LLM Client & Session¶
trails.llm is the framework-owned LLM client. One call surface across
four providers (Anthropic, OpenAI, Ollama, mock), with cost envelopes and
PROV-O activities wired in automatically when a Context is present.
trails.agent.context adds Session — a token-windowed conversation
store for multi-turn work. Both primitives land in M9 Phase 1, specified
by ADR-0018. The client is
deliberately thin: raw complete(...) only. No chains, no DAGs, no
planner — planners arrive in Phase 2.
Quickstart¶
from trails import capability
from trails.llm import LLMClient, Message
# Any provider — same API, one-line swap:
client = LLMClient.ollama(model="qwen3:8b") # local, free
# client = LLMClient.anthropic(model="claude-sonnet-4-6") # cloud, paid
# client = LLMClient.openai(model="gpt-4.1-mini") # cloud, paid
# client = LLMClient.mock(response="A short summary.") # tests, deterministic
@capability(id="note.summarize")
def summarize(ctx, text: str) -> dict:
resp = client.complete(
messages=[Message(role="user", content=f"Summarize:\n{text}")],
max_tokens=500,
temperature=0.0,
ctx=ctx,
)
return {"summary": resp.text, "usd": resp.cost_usd}
Passing ctx=ctx is the whole integration: the call is tracked against
trails.cost.CostTracker and emits a trails:LLMCompletion activity
into the provenance graph.

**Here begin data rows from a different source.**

-- ==== Sys2Proof/Tests/Slice0.lean ====
section
/-! SUPPORT. Tests. Expected results come from spec/95_test_vectors.md (the T and S numbers in the comments) and from the words
spec/30_encoding.md R96 writes out; each runs one step. -/

namespace Sys2Proof.Tests

open Sys2Proof.Machine

/-! ### WellFormed refuses each ill-formed term -/

theorem test_wellFormed_refuses_sys_of_cls : Instr.wellFormed (.sys 0x0E0) = false := by decide
theorem test_wellFormed_refuses_sys_of_ret : Instr.wellFormed (.sys 0x0EE) = false := by decide
theorem test_wellFormed_accepts_sys : Instr.wellFormed (.sys 0x0E1) = true := by decide

/-! ### Decoding, every constructor by a word of R96's pattern -/

/-- T605, T606, T607 to T609. -/
theorem test_decode_family_0 :
    decodeWord 0b0000000011100000 = .ok .cls ∧ decodeWord 0b0000000011101110 = .ok .ret ∧
    decodeWord 0x00E1 = .ok (.sys 0x0E1) ∧ decodeWord 0x0000 = .ok (.sys 0) ∧ decodeWord 0x0EE0 = .ok (.sys 0xEE0) := by
  decide

/-- T601, T603, T617 and 3xkk, T634, T610, T615. -/
theorem test_decode_control :
    decodeWord 0x1234 = .ok (.jp 0x234) ∧ decodeWord 0x2A1E = .ok (.call 0xA1E) ∧ decodeWord 0xBFFF = .ok (.jpV0 0xFFF) ∧
    decodeWord 0x35FC = .ok (.seByte 5 0xFC) ∧ decodeWord 0x4210 = .ok (.sneByte 2 0x10) ∧
    decodeWord 0x5AB0 = .ok (.seReg 0xA 0xB) ∧ decodeWord 0x9AB0 = .ok (.sneReg 0xA 0xB) := by
  decide

/-- T602, T633, T618, T612, T613 and the rest of family 8. -/
theorem test_decode_register_alu :
    decodeWord 0x63CF = .ok (.ldByte 3 0xCF) ∧ decodeWord 0x7FFF = .ok (.addByte 0xF 0xFF) ∧
    decodeWord 0xC30F = .ok (.rnd 3 0x0F) ∧ decodeWord 0x8AB0 = .ok (.ldReg 0xA 0xB) ∧
    decodeWord 0x8AB1 = .ok (.orReg 0xA 0xB) ∧ decodeWord 0x8AB2 = .ok (.andReg 0xA 0xB) ∧
    decodeWord 0x8AB3 = .ok (.xorReg 0xA 0xB) ∧ decodeWord 0x8AB4 = .ok (.addReg 0xA 0xB) ∧
    decodeWord 0x8AB5 = .ok (.subReg 0xA 0xB) ∧ decodeWord 0x8AB6 = .ok (.shr 0xA 0xB) ∧
    decodeWord 0x8AB7 = .ok (.subnReg 0xA 0xB) ∧ decodeWord 0x8ABE = .ok (.shl 0xA 0xB) := by
  decide

/-- T604, T616, T619, T620. -/
theorem test_decode_display_index_keys :
    decodeWord 0b1101110000000011 = .ok (.drw 0xC 0 3) ∧ decodeWord 0xA2F0 = .ok (.ldI 0x2F0) ∧
    decodeWord 0xE19E = .ok (.skp 1) ∧ decodeWord 0xE1A1 = .ok (.sknp 1) := by
  decide

/-- T622 to T630, with x = 3. -/
theorem test_decode_family_F :
    decodeWord 0xF307 = .ok (.ldVxDt 3) ∧ decodeWord 0xF30A = .ok (.ldVxK 3) ∧ decodeWord 0xF315 = .ok (.ldDtVx 3) ∧
    decodeWord 0xF318 = .ok (.ldStVx 3) ∧ decodeWord 0xF31E = .ok (.addI 3) ∧ decodeWord 0xF329 = .ok (.ldF 3) ∧
    decodeWord 0xF333 = .ok (.ldB 3) ∧ decodeWord 0xF355 = .ok (.ldMemVx 3) ∧ decodeWord 0xF365 = .ok (.ldVxMem 3) := by
  decide

/-- T611, T614, T621, T631, T632: no handler. -/
theorem test_decode_refuses_undefined :
    decodeWord 0x5AB1 = .error (.noHandler 0x5AB1) ∧ decodeWord 0x8AB8 = .error (.noHandler 0x8AB8) ∧
    decodeWord 0x912F = .error (.noHandler 0x912F) ∧ decodeWord 0xE19F = .error (.noHandler 0xE19F) ∧
    decodeWord 0xF075 = .error (.noHandler 0xF075) ∧ decodeWord 0xFFFF = .error (.noHandler 0xFFFF) := by
  decide

/-- R69: the byte at the lower address is the high byte. -/
theorem test_decode_bytes_big_endian : decodeBytes [0x12, 0x34, 0x56] = .ok (.jp 0x234, [0x56]) := by decide
theorem test_decode_bytes_truncated : decodeBytes [0x12] = .error .truncated := by decide
theorem test_decodeTableWord : decodeTableWord 16 0xDC03 = some (.drw 0xC 0 3) := by decide

/-- S11, R103: "LD V{0x3}, 0xCF" and "CALL 0x0A1E". -/
theorem test_trace_descriptor : (Instr.ldByte 3 0xCF).descriptor = ⟨"LD", [.reg 3, .byte 0xCF]⟩ ∧
    (Instr.call 0xA1E).descriptor = ⟨"CALL", [.addr 0xA1E]⟩ := by decide

/-! ### One step -/

/-- What f sees of the next state. -/
def ok {α : Type} (r : Result) (f : State → α) : Option α :=
  match r with
  | .next t => some (f t)
  | _ => none

/-- The error kind returned, and what f sees of the state it leaves. -/
def err {α : Type} (r : Result) (f : State → α) : Option (ErrorKind × α) :=
  match r with
  | .fault q => some (q.kind, f q.after)
  | _ => none

/-- The reset state with registers set, oldest first. -/
def withRegs (rs : List (Reg × Byte)) : State := rs.foldl (fun s r => s.setReg r.1 r.2) State.reset

/-- After reset and the load of an empty image: cycles are allowed. -/
def booted : State := State.reset.setPhase .loaded

/-- The step of a state with the word at its pc. -/
def run1 (w : Nat) (s : State) : Result := step (s.withFetchWord 16 w)

/-- Bytes put in memory. -/
def poke (a : Nat) (bs : List Byte) (s : State) : State := s.setMem (Memory.writeBytes s.mem a bs)

/-- T701, T702. -/
theorem test_reset : State.reset.pc = 0x200 ∧ Memory.readBytes State.reset.mem 0x04F 7 = [0, 0xF0, 0x90, 0x90, 0x90, 0xF0, 0x20] ∧
    Memory.readBytes State.reset.mem 0x09B 6 = [0xF0, 0x80, 0xF0, 0x80, 0x80, 0] := by decide

/-- T401. -/
theorem test_cls : ok (run1 0x00E0 ((withRegs [(0xF, 1)]).setFb (Vector.replicate 32 0x8000001))) (fun t => (t.fb.toList.all (· == 0), t.reg 0xF)) = some (true, 1) := by decide
/-- T109. -/
theorem test_ret : ok (run1 0x00EE (((State.reset.setPc 0x300).setStack 1 (State.reset.stack.set 0 0x204))))
    (fun t => (t.pc, t.sp, t.stack[0])) = some (0x204, 0, 0x204) := by decide
/-- T110. -/
theorem test_ret_empty : err (run1 0x00EE State.reset) (fun t => (t.pc, t.sp)) = some (.emptyStack, 0x202, 0) := by decide
/-- T129. -/
theorem test_sys : err (run1 0x0123 State.reset) (fun t => t.pc) = some (.invalidOpcode, 0x202) := by decide
/-- T101. -/
theorem test_jp : ok (run1 0x1234 State.reset) (fun t => t.pc) = some 0x234 := by decide
/-- T108. -/
theorem test_call : ok (run1 0x2300 (State.reset.setStack 15 State.reset.stack)) (fun t => (t.pc, t.sp, t.stack[15])) =
    some (0x300, 16, 0x202) := by decide
/-- T107. -/
theorem test_call_overflow : err (run1 0x2200 (State.reset.setStack 16 State.reset.stack)) (fun t => (t.pc, t.sp)) =
    some (.stackOverflow, 0x202, 16) := by decide
/-- T112. -/
theorem test_seByte_skips : ok (run1 0x35FC (withRegs [(5, 0xFC)])) (fun t => t.pc) = some 0x204 := by decide
/-- T113. -/
theorem test_seByte_no_skip : ok (run1 0x31FA (withRegs [(1, 0xFC)])) (fun t => t.pc) = some 0x202 := by decide
/-- T115. -/
theorem test_sneByte_skips : ok (run1 0x4211 (withRegs [(2, 0x10)])) (fun t => t.pc) = some 0x204 := by decide
/-- T118. -/
theorem test_seReg_no_skip : ok (run1 0x5120 (withRegs [(1, 7), (2, 8)])) (fun t => t.pc) = some 0x202 := by decide
/-- T121. -/
theorem test_sneReg_skips : ok (run1 0x9120 (withRegs [(1, 7), (2, 8)])) (fun t => t.pc) = some 0x204 := by decide
/-- T126: the register added is V0. -/
theorem test_jpV0 : ok (run1 0xB300 (withRegs [(3, 0x10)])) (fun t => t.pc) = some 0x300 := by decide
/-- T127. -/
theorem test_jpV0_stored_whole : ok (run1 0xBFFF (withRegs [(0, 0xFF)])) (fun t => t.pc) = some 0x10FE := by decide
/-- T131: the advance off the end of memory. -/
theorem test_ldByte : ok (run1 0x6A01 (State.reset.setPc 0xFFE)) (fun t => (t.pc, t.reg 0xA)) = some (0x1000, 1) := by decide
/-- T203. -/
theorem test_addByte_wraps : ok (run1 0x7320 (withRegs [(3, 0xF0), (0xF, 1)])) (fun t => (t.reg 3, t.reg 0xF)) = some (0x10, 1) := by decide
/-- T207. -/
theorem test_ldReg : ok (run1 0x8120 (withRegs [(2, 0x7B)])) (fun t => t.reg 1) = some 0x7B := by decide
/-- T208. -/
theorem test_orReg : ok (run1 0x8121 (withRegs [(1, 0x0F), (2, 0xF0), (0xF, 1)])) (fun t => (t.reg 1, t.reg 0xF)) = some (0xFF, 1) := by decide
/-- T209. -/
theorem test_andReg : ok (run1 0x8122 (withRegs [(1, 0x3C), (2, 0x0F), (0xF, 1)])) (fun t => (t.reg 1, t.reg 0xF)) = some (0x0C, 1) := by decide
/-- T210. -/
theorem test_xorReg : ok (run1 0x8123 (withRegs [(1, 0xFF), (2, 0x0F), (0xF, 1)])) (fun t => (t.reg 1, t.reg 0xF)) = some (0xF0, 1) := by decide
/-- T212. -/
theorem test_addReg_carry : ok (run1 0x8124 (withRegs [(1, 0xFF), (2, 1)])) (fun t => (t.reg 1, t.reg 0xF)) = some (0, 1) := by decide
/-- T217: x = 0xF, the flag survives. -/
theorem test_addReg_into_vf : ok (run1 0x8F14 (withRegs [(0xF, 0xFF), (1, 1)])) (fun t => t.reg 0xF) = some 1 := by decide
/-- T222. -/
theorem test_subReg_borrow : ok (run1 0x8125 (withRegs [(1, 0), (2, 1), (0xF, 1)])) (fun t => (t.reg 1, t.reg 0xF)) = some (0xFF, 0) := by decide
/-- T225: x = 0xF, the difference survives. -/
theorem test_subReg_into_vf : ok (run1 0x8F15 (withRegs [(0xF, 5), (1, 3)])) (fun t => t.reg 0xF) = some 2 := by decide
/-- T230: V[y] is neither read nor written. -/
theorem test_shr : ok (run1 0x81A6 (withRegs [(1, 4), (0xA, 0xFF), (0xF, 1)])) (fun t => (t.reg 1, t.reg 0xF, t.reg 0xA)) =
    some (2, 0, 0xFF) := by decide
/-- T232. -/
theorem test_shr_vf : ok (run1 0x8F16 (withRegs [(0xF, 7)])) (fun t => t.reg 0xF) = some 3 := by decide
/-- T234. -/
theorem test_subnReg_borrow : ok (run1 0x8127 (withRegs [(1, 7), (2, 5), (0xF, 1)])) (fun t => (t.reg 1, t.reg 0xF)) = some (0xFE, 0) := by decide
/-- T235. -/
theorem test_subnReg_equal : ok (run1 0x8127 (withRegs [(1, 7), (2, 7)])) (fun t => (t.reg 1, t.reg 0xF)) = some (0, 1) := by decide
/-- T237. -/
theorem test_shl : ok (run1 0x812E (withRegs [(1, 0x81)])) (fun t => (t.reg 1, t.reg 0xF)) = some (2, 1) := by decide
/-- T242. -/
theorem test_shl_vf : ok (run1 0x8F1E (withRegs [(0xF, 0xC1)])) (fun t => t.reg 0xF) = some 0x82 := by decide
/-- R152: exactly one byte is drawn. -/
theorem test_rnd_draws_one : ok (run1 0xC30F State.reset) (fun t => (t.draws, t.pc)) = some (1, 0x202) := by decide
/-- T302. -/
theorem test_ldI : ok (run1 0xAFFF (State.reset.setI 0xF123)) (fun t => t.i) = some 0x0FFF := by decide
/-- T306. -/
theorem test_addI_wraps : ok (run1 0xF11E ((withRegs [(1, 1)]).setI 0xFFFF)) (fun t => t.i) = some 0 := by decide
/-- T305. -/
theorem test_addI_past_0xFFF : ok (run1 0xF11E ((withRegs [(1, 1)]).setI 0x0FFF)) (fun t => (t.i, t.reg 0xF)) = some (0x1000, 0) := by decide
/-- T308. -/
theorem test_ldF : ok (run1 0xF429 (withRegs [(4, 0x0A)])) (fun t => t.i) = some 0x82 := by decide
/-- T312. -/
theorem test_ldF_not_masked : ok (run1 0xF129 (withRegs [(1, 0xFF)])) (fun t => t.i) = some 0x54B := by decide
/-- T314. -/
theorem test_ldB : ok (run1 0xF333 ((withRegs [(3, 0xEA)]).setI 0x300)) (fun t => (Memory.readBytes t.mem 0x300 4, t.i)) =
    some ([2, 3, 4, 0], 0x300) := by decide
/-- T319. -/
theorem test_ldB_partial : err (run1 0xF133 ((withRegs [(1, 0xFF)]).setI 0xFFE)) (fun t => (Memory.readBytes t.mem 0xFFE 2, t.pc)) =
    some (.outOfBounds, [2, 5], 0x202) := by decide
/-- T324. -/
theorem test_ldMemVx : ok (run1 0xF255 ((withRegs [(0, 0x11), (1, 0x22), (2, 0x33), (3, 0x44)]).setI 0x400))
    (fun t => (Memory.readBytes t.mem 0x400 4, t.i)) = some ([0x11, 0x22, 0x33, 0], 0x400) := by decide
/-- T328. -/
theorem test_ldMemVx_below : err (run1 0xF155 ((withRegs [(0, 0x11), (1, 0x22)]).setI 0x1FF)) (fun t => Memory.readBytes t.mem 0x1FF 3) =
    some (.outOfBounds, [0, 0xF1, 0x55]) := by decide
/-- T330. -/
theorem test_ldVxMem : ok (run1 0xF465 (State.reset.setI 0x50)) (fun t => [t.reg 0, t.reg 1, t.reg 4, t.reg 5]) =
    some [0xF0, 0x90, 0xF0, 0] := by decide
/-- T333. -/
theorem test_ldVxMem_partial : err (run1 0xF365 (poke 0xFFE [0xAA, 0xBB] ((withRegs [(0, 1), (1, 2), (2, 3)]).setI 0xFFE)))
    (fun t => [t.reg 0, t.reg 1, t.reg 2]) = some (.outOfBounds, [0xAA, 0xBB, 3]) := by decide
/-- T405, four of its 22 pixels and one left off: the box at (60,30) wraps in both directions. -/
theorem test_drw_wraps : ok (run1 0xD015 (poke 0x300 [0xFF, 0x81, 0x81, 0x81, 0xFF] ((withRegs [(0, 0x3C), (1, 0x1E)]).setI 0x300)))
    (fun t => ([pixelAt t 60 30, pixelAt t 3 30, pixelAt t 0 2, pixelAt t 60 0, pixelAt t 0 31], t.reg 0xF)) =
    some ([some true, some true, some true, some true, some false], 0) := by decide
/-- T408: a collision in row 0 is kept through row 1. -/
theorem test_drw_collision : ok (run1 0xD012 (poke 0x300 [0x80, 0x80] ((State.reset.setI 0x300).setFb (State.reset.fb.set 0 1))))
    (fun t => (pixelAt t 0 0, pixelAt t 0 1, t.reg 0xF)) = some (some false, some true, 1) := by decide
/-- T502: the key tested is V3's value, not the field. -/
theorem test_skp : ok (run1 0xE39E ((withRegs [(3, 0x0A)]).setKeys (State.reset.key.set 3 true))) (fun t => t.pc) = some 0x202 := by decide
/-- T506. -/
theorem test_skp_out_of_bounds : err (run1 0xE19E (withRegs [(1, 0x10)])) (fun t => t.pc) = some (.outOfBounds, 0x202) := by decide
/-- T503. -/
theorem test_sknp : ok (run1 0xE3A1 (withRegs [(3, 0x0A)])) (fun t => t.pc) = some 0x204 := by decide
/-- T511. -/
theorem test_ldVxDt : ok (run1 0xF507 (State.reset.setDt 0x2A)) (fun t => (t.reg 5, t.dt)) = some (0x2A, 0x2A) := by decide
/-- T512. -/
theorem test_ldVxK_waits : ok (run1 0xF10A State.reset) (fun t => (t.pc, t.reg 1)) = some (0x200, 0) := by decide
/-- T514. -/
theorem test_ldVxK_lowest : ok (run1 0xF10A (State.reset.setKeys ((State.reset.key.set 9 true).set 3 true))) (fun t => (t.pc, t.reg 1)) =
    some (0x202, 3) := by decide
/-- T517. -/
theorem test_ldDtVx : ok (run1 0xF215 (withRegs [(2, 0x3C)])) (fun t => (t.dt, t.st)) = some (0x3C, 0) := by decide
/-- T519. -/
theorem test_ldStVx : ok (run1 0xF218 (withRegs [(2, 5)])) (fun t => (t.st, tone t)) = some (5, true) := by decide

Tests can swap in LLMClient.mock(...) without
touching the handler. See the Capabilities guide for
what ctx carries.
Providers¶
All three providers share the same .complete() signature. Swap with a
one-line change — no code modifications needed in your capabilities.
Ollama — LLMClient.ollama(...) — local, free¶
No extra dependencies. The client speaks the Ollama REST API directly
via stdlib http.client. Run any model locally — Qwen, Llama, Mistral,
Phi, Gemma, or anything Ollama supports. A connection failure surfaces as
TrailsError with the hint Is 'ollama serve' running?. HTTP 5xx
responses are retried as transient; 4xx responses raise immediately.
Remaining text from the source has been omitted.